Entries taken from a collection:
^^^^

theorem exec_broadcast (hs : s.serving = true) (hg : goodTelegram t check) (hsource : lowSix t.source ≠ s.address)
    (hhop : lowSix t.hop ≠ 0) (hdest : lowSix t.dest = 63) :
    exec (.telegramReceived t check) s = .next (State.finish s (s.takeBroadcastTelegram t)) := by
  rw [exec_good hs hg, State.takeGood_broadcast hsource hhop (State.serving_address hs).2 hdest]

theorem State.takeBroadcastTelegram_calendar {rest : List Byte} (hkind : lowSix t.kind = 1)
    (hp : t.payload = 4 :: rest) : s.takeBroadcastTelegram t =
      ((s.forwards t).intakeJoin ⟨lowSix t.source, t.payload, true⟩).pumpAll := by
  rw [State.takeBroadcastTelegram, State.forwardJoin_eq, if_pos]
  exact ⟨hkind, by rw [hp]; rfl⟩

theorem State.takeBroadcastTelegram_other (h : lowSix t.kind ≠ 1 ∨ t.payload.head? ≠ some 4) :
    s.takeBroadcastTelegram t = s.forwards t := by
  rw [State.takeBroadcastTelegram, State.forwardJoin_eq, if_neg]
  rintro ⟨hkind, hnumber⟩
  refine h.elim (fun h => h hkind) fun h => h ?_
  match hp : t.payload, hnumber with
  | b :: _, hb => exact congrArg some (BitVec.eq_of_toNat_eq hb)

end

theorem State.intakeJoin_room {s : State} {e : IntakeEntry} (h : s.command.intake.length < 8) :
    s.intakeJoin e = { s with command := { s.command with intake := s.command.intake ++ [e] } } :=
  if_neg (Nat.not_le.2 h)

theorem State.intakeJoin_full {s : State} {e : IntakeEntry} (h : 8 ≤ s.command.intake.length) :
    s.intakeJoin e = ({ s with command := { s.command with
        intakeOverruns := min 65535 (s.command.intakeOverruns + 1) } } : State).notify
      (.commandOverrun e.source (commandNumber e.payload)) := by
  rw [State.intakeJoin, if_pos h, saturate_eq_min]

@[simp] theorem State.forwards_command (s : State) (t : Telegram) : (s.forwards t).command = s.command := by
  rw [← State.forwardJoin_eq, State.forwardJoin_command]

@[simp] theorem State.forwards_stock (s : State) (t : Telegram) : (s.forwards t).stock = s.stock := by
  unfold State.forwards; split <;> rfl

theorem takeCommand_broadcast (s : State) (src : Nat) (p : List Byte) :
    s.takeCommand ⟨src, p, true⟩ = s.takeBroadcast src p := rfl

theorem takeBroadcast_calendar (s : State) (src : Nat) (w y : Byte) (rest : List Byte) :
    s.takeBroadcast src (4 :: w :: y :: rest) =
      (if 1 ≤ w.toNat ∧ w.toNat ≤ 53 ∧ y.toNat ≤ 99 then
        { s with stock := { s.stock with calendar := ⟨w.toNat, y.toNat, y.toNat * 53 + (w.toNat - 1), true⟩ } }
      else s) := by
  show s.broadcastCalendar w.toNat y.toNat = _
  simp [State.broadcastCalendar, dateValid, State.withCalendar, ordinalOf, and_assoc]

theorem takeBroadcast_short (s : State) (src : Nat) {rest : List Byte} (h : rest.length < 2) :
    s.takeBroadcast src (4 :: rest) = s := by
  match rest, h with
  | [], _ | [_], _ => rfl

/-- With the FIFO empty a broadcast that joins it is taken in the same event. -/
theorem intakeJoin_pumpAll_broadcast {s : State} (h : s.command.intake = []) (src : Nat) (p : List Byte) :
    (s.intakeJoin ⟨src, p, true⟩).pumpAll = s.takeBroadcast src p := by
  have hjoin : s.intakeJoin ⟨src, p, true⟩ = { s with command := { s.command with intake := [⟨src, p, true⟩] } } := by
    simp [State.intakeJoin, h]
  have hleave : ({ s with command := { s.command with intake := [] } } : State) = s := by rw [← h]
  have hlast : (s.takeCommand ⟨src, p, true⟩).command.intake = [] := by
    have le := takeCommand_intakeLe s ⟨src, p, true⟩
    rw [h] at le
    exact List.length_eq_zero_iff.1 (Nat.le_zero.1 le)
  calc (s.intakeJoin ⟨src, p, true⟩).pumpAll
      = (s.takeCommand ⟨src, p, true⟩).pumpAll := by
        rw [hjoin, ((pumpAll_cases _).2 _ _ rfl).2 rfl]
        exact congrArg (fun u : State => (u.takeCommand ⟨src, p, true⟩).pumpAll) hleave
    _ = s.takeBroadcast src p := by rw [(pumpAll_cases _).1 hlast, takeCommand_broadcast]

^^^^

__PROBLEM DESCRIPTION__. Every line in the data that holds "hdest" should be copied out.

__SOLUTION TO THIS TASK__.
    (hhop : lowSix t.hop ≠ 0) (hdest : lowSix t.dest = 63) :
  rw [exec_good hs hg, State.takeGood_broadcast hsource hhop (State.serving_address hs).2 hdest]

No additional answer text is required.